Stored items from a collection
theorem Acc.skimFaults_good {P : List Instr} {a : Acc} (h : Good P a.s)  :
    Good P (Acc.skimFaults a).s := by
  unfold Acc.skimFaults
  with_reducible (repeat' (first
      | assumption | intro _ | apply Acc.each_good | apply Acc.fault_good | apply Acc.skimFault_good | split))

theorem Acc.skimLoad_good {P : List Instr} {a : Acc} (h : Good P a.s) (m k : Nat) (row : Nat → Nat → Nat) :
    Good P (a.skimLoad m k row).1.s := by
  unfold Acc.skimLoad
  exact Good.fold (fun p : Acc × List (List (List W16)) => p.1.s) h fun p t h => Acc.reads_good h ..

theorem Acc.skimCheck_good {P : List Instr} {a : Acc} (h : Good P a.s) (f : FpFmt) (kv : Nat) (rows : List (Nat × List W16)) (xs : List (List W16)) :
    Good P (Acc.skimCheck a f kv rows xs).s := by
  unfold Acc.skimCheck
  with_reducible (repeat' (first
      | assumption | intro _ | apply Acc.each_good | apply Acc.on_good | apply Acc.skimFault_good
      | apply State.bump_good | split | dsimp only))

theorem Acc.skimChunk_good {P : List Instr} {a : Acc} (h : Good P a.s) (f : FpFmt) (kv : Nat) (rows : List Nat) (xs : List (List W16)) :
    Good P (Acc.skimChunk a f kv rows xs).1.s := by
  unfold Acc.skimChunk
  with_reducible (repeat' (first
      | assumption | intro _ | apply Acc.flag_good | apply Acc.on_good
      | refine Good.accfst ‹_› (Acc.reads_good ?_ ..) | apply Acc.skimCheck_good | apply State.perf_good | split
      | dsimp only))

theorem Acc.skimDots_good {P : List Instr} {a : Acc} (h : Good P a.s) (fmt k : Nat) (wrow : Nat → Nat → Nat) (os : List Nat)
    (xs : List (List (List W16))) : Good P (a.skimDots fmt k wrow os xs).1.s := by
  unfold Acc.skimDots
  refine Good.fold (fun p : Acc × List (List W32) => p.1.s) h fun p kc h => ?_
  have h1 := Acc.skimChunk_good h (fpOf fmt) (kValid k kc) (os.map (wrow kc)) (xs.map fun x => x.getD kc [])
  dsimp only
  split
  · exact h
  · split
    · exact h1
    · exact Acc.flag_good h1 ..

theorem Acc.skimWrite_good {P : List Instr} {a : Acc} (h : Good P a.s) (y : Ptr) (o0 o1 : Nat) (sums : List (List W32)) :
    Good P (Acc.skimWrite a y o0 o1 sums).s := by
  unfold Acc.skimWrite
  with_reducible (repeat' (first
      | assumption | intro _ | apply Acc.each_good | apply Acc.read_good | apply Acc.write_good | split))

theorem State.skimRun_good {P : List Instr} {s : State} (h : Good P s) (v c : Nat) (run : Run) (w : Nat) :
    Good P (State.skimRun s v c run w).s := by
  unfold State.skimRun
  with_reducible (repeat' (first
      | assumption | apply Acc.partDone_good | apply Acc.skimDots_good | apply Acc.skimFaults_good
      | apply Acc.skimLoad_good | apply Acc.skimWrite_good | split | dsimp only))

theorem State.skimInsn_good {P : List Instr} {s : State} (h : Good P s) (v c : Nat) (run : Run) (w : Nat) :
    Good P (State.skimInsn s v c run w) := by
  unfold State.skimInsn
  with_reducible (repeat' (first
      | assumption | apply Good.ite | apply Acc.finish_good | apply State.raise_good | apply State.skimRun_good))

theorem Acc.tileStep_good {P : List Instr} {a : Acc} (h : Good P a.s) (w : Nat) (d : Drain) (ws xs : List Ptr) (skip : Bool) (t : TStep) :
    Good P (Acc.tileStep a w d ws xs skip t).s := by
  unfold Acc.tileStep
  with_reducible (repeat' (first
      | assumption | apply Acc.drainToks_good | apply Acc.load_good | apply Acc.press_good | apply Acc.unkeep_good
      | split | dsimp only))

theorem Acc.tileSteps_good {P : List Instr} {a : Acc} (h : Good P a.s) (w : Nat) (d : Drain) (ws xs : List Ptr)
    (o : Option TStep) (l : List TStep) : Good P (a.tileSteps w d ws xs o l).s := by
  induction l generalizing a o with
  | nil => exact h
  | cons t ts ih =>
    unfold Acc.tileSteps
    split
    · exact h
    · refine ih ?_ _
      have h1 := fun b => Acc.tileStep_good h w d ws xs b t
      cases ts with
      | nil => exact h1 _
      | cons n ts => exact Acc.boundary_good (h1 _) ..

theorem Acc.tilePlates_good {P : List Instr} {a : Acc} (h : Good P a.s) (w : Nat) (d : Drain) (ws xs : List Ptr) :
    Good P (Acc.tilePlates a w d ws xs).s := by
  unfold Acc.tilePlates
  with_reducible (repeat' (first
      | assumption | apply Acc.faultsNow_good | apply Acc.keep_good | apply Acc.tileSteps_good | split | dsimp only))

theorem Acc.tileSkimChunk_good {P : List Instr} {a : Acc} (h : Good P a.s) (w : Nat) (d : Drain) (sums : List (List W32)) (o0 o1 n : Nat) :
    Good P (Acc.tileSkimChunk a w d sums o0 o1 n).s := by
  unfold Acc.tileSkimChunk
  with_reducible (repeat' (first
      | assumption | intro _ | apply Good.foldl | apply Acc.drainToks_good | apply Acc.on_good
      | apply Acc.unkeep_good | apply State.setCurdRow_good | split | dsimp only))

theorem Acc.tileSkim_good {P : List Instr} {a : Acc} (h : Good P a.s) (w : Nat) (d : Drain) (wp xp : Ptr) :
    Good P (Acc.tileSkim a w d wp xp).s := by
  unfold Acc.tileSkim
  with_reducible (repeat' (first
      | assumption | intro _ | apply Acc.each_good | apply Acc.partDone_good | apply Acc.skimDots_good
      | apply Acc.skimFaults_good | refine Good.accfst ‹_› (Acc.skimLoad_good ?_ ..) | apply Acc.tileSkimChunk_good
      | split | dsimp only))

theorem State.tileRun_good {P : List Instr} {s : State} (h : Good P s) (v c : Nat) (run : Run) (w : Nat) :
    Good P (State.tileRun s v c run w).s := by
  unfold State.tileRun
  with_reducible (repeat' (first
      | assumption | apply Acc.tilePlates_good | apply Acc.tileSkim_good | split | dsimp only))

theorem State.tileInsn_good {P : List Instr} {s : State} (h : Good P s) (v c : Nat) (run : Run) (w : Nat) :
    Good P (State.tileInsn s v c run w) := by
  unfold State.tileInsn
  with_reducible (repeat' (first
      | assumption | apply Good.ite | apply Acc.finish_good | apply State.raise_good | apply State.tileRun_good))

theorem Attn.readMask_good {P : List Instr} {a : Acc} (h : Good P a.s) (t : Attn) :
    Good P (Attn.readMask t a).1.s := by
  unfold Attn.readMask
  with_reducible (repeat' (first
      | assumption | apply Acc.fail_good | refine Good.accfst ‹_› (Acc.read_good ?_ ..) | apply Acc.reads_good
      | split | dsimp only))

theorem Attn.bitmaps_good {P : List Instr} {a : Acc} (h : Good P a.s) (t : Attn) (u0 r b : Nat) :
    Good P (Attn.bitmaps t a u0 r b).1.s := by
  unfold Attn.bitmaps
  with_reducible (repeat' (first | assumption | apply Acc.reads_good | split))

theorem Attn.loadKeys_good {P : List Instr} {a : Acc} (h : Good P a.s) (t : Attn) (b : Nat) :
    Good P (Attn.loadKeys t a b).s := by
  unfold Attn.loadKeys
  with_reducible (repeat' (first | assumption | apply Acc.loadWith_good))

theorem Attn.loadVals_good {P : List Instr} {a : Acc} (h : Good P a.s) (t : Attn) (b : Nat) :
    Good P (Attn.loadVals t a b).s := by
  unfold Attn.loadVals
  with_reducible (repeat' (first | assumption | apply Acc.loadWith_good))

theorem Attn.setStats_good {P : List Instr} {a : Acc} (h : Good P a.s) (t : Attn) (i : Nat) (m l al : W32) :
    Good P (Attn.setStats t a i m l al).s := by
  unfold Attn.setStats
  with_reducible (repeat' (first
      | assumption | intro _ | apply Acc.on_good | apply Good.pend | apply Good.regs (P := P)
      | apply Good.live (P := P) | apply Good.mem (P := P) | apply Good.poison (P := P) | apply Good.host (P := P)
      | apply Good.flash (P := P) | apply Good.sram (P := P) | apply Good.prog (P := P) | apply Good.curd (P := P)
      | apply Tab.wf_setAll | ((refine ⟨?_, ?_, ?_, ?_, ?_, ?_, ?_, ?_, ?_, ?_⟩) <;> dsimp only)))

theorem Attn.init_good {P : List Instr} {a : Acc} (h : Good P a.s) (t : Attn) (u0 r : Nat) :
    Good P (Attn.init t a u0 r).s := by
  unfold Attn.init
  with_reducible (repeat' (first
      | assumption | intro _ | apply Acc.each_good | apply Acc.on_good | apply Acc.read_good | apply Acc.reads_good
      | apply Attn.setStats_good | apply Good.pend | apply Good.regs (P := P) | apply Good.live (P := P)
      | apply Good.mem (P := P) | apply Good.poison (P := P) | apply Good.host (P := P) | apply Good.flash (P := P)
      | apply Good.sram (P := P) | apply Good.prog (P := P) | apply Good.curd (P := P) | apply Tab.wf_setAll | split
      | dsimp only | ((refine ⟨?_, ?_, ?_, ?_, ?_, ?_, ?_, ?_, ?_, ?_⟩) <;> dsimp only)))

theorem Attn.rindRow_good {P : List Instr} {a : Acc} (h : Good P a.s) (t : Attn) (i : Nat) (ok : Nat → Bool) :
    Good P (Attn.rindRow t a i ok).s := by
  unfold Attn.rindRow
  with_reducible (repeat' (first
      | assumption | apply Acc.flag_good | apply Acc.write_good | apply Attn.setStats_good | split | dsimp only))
...
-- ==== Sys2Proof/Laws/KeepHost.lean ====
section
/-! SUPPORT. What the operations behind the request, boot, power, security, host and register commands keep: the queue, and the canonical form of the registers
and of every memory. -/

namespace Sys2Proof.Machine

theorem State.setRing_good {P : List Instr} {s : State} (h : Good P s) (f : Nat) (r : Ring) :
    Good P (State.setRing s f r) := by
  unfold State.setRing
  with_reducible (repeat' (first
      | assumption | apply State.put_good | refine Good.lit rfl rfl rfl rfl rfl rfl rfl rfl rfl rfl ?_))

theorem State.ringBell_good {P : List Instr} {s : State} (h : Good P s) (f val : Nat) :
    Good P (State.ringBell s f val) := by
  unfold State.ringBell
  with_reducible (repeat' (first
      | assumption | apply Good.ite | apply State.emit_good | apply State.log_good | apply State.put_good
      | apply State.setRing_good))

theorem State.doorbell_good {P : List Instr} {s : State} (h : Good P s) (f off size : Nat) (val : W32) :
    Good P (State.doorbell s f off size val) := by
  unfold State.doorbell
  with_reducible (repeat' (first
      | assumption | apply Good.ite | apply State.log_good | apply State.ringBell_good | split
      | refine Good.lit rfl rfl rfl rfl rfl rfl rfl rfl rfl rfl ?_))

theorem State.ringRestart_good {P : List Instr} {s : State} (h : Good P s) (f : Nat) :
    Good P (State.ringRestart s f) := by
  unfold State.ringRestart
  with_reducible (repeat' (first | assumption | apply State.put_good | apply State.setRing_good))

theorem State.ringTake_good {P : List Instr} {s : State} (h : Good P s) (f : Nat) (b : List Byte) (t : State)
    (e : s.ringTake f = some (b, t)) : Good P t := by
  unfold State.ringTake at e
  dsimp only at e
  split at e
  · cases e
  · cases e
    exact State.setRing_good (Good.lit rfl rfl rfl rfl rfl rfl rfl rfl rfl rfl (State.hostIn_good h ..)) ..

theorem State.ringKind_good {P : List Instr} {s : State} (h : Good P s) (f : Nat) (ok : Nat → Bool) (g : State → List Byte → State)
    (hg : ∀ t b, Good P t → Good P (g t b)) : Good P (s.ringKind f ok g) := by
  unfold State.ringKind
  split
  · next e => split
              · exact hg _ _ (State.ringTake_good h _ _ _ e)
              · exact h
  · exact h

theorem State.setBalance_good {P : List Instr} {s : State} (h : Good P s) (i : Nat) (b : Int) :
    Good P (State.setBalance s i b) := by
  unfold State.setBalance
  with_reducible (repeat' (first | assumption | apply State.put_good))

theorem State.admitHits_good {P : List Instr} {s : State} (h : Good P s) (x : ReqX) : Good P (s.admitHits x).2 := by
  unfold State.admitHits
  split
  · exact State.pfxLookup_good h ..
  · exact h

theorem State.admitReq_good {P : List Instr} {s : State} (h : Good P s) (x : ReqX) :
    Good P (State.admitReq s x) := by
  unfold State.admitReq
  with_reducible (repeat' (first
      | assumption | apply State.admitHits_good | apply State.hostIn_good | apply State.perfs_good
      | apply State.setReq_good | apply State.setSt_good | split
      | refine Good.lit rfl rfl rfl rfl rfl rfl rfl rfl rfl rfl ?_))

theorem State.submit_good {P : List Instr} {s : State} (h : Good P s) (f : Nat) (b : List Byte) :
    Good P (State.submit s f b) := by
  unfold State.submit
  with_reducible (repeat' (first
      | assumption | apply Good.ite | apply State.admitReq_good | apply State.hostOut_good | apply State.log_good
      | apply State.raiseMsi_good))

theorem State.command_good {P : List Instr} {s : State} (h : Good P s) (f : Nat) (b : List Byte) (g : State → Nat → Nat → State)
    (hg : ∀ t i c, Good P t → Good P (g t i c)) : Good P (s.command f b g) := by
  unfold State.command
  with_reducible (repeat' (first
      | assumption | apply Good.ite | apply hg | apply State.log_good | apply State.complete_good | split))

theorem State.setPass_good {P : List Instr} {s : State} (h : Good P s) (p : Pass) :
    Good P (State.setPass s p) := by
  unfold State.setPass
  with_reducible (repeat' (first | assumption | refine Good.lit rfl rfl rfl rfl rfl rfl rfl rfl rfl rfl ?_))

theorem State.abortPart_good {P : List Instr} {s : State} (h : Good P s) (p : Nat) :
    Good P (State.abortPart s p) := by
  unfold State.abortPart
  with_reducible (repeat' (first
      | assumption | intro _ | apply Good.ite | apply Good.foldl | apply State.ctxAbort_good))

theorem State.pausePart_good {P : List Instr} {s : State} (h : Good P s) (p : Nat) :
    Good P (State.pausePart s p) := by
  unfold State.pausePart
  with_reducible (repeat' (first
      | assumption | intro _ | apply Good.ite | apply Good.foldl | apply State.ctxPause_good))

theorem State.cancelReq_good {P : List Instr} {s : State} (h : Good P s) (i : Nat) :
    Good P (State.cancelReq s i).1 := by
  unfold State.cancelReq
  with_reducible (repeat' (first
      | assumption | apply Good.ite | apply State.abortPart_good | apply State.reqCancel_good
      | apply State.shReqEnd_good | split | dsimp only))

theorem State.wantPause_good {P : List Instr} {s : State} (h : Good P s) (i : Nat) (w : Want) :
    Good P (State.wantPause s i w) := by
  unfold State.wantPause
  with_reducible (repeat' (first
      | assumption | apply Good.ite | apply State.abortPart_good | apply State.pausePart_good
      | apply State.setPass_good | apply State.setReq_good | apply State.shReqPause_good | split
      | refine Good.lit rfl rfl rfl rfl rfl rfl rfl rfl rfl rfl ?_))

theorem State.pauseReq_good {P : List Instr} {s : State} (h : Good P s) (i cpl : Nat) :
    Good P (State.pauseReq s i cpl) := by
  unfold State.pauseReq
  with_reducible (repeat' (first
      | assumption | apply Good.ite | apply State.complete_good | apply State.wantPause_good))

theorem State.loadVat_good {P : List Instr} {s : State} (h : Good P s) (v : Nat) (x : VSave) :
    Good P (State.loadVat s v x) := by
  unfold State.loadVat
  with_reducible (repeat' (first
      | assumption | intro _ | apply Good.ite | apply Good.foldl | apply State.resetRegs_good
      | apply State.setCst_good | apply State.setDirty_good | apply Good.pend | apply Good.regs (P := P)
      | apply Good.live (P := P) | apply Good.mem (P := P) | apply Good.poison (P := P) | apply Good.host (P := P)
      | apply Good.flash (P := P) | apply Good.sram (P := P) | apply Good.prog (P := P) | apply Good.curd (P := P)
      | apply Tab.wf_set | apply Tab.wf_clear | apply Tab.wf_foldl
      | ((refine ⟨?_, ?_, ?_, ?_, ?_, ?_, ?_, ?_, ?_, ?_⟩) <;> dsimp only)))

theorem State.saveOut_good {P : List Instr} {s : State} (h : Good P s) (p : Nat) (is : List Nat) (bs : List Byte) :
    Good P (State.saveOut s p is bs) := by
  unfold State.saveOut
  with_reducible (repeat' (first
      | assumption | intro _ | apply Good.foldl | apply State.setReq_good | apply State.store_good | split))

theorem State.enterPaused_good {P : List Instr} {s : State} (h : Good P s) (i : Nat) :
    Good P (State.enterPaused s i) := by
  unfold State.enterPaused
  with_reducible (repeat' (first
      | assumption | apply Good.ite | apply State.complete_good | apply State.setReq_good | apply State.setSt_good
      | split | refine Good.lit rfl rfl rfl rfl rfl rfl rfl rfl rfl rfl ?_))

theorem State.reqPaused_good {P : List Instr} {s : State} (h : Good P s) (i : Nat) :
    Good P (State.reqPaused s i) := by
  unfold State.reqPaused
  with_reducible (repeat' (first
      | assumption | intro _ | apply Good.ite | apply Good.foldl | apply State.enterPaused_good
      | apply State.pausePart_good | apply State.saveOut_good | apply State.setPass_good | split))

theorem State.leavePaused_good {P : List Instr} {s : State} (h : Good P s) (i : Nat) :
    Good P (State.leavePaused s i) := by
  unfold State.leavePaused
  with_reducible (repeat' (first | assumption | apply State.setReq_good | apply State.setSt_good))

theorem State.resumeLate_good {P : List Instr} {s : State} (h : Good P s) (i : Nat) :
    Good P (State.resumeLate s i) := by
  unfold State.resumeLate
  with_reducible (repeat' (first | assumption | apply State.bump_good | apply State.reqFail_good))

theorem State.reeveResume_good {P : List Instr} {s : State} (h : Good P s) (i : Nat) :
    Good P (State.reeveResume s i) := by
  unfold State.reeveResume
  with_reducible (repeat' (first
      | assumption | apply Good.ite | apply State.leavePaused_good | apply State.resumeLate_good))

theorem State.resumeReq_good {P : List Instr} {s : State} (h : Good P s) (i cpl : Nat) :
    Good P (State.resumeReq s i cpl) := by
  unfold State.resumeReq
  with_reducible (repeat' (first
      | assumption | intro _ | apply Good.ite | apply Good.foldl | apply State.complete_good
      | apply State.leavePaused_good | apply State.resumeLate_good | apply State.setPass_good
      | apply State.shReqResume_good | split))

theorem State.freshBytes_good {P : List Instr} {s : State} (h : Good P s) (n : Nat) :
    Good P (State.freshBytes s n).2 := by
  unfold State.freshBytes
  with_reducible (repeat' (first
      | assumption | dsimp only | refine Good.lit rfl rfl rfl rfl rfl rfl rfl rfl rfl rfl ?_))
==
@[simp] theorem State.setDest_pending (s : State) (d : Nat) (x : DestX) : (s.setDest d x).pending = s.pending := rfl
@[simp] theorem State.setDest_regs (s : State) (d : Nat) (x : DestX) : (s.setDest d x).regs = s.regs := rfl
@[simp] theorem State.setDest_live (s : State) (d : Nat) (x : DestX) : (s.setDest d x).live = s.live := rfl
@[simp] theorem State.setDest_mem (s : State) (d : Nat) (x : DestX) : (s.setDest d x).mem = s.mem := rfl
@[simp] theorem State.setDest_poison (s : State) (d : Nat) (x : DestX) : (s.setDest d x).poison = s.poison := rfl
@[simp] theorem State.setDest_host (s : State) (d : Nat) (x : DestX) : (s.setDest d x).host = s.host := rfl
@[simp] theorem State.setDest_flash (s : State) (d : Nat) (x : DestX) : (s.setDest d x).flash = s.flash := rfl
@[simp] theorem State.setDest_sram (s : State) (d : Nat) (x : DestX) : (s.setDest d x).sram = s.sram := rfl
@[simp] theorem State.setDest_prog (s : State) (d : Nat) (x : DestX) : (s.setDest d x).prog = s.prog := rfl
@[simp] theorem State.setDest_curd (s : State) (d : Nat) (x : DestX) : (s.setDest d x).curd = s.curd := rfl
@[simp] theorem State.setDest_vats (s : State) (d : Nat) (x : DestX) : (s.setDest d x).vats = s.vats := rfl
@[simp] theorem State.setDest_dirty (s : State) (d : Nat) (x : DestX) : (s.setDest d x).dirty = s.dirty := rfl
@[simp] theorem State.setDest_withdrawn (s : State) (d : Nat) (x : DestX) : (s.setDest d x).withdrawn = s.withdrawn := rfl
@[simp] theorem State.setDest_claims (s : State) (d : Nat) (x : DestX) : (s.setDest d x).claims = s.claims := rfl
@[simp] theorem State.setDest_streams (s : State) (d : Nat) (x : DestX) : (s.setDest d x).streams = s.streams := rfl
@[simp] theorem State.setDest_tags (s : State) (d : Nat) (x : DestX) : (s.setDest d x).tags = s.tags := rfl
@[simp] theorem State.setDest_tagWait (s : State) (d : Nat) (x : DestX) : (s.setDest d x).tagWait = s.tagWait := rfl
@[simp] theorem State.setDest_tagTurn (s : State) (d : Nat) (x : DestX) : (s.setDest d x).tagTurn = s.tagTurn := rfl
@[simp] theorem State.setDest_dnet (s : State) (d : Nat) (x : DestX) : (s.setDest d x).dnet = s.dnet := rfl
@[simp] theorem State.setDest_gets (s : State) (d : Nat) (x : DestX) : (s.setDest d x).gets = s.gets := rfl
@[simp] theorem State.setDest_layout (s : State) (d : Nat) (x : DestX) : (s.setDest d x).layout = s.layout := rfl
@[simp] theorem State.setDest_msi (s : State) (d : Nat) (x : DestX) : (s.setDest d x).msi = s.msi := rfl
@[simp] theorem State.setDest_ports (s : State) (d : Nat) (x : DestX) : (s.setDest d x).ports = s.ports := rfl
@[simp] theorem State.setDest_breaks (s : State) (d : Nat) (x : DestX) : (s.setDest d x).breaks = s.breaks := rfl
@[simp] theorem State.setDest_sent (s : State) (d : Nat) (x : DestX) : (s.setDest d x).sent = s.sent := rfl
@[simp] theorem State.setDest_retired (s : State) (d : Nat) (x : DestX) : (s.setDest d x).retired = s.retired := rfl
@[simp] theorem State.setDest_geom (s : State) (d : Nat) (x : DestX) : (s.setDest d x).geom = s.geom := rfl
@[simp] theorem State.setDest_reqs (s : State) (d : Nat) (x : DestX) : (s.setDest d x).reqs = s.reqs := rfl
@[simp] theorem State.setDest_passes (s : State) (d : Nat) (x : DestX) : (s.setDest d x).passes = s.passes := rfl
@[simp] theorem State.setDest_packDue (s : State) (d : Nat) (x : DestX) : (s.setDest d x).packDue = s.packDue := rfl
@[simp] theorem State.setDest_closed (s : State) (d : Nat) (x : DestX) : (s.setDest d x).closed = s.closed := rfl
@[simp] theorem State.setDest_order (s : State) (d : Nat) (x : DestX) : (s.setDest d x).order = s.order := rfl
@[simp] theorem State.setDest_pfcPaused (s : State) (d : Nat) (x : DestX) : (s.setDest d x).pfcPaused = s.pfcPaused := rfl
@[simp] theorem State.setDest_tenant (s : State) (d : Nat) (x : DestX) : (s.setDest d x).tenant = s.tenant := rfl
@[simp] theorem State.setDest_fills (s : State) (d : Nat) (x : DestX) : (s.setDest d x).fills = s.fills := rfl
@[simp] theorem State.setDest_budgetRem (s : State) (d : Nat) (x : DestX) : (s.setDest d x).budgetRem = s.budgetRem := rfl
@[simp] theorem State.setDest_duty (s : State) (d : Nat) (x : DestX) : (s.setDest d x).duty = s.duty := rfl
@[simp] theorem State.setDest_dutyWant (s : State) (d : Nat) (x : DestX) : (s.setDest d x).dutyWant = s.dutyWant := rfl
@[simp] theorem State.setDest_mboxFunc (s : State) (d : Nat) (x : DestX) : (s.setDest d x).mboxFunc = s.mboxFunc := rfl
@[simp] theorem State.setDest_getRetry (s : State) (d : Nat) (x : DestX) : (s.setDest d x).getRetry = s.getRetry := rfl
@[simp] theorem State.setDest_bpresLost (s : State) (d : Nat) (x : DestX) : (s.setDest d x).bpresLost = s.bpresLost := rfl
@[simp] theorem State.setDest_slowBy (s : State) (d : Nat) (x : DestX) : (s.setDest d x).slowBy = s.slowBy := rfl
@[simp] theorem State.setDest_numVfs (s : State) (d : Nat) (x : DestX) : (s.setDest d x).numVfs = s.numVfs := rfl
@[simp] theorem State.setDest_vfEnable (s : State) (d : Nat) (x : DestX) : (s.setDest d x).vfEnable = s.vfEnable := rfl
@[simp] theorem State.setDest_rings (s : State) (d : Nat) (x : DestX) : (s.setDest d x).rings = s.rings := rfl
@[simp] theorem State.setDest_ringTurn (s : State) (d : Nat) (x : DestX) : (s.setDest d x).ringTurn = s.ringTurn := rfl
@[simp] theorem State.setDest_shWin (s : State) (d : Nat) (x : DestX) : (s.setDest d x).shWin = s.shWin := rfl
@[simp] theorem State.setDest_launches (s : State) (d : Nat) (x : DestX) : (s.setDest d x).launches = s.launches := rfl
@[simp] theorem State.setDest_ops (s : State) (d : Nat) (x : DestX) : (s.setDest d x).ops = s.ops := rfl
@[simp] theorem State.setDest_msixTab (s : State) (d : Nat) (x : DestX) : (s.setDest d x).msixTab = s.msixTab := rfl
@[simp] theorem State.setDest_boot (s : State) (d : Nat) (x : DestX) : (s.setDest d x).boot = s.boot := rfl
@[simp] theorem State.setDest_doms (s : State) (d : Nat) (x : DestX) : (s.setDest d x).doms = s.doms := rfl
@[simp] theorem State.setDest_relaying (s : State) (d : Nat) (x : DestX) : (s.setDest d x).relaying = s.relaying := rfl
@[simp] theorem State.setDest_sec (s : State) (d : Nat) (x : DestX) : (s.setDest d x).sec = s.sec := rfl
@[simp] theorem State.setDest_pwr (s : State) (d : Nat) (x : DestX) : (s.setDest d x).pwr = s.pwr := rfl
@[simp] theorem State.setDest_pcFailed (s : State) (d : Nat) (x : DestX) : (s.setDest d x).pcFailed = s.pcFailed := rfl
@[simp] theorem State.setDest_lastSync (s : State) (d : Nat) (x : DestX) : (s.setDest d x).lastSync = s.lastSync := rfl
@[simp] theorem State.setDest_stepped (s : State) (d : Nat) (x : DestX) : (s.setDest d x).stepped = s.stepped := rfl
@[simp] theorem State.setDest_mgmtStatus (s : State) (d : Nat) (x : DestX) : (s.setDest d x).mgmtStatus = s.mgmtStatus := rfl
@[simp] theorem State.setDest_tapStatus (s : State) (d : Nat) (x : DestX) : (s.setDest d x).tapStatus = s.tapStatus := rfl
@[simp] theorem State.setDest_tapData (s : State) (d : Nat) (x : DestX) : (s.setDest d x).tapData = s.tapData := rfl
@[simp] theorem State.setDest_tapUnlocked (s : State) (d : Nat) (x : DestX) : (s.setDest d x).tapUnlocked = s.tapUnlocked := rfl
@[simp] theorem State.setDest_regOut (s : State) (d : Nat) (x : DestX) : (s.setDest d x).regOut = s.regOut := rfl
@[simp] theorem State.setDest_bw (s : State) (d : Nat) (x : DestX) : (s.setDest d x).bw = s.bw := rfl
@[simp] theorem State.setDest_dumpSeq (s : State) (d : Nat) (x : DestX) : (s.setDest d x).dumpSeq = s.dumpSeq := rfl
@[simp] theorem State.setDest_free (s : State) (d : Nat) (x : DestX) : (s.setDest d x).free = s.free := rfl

• WORK TO COMPLETE:
Please return only the lines above, starting at the line that has "s.slowBy := rfl" and ending at the line that has "s.vfEnable := rfl", keeping both and leaving each one unchanged.

• OUTPUT:
@[simp] theorem State.setDest_slowBy (s : State) (d : Nat) (x : DestX) : (s.setDest d x).slowBy = s.slowBy := rfl
@[simp] theorem State.setDest_numVfs (s : State) (d : Nat) (x : DestX) : (s.setDest d x).numVfs = s.numVfs := rfl
@[simp] theorem State.setDest_vfEnable (s : State) (d : Nat) (x : DestX) : (s.setDest d x).vfEnable = s.vfEnable := rfl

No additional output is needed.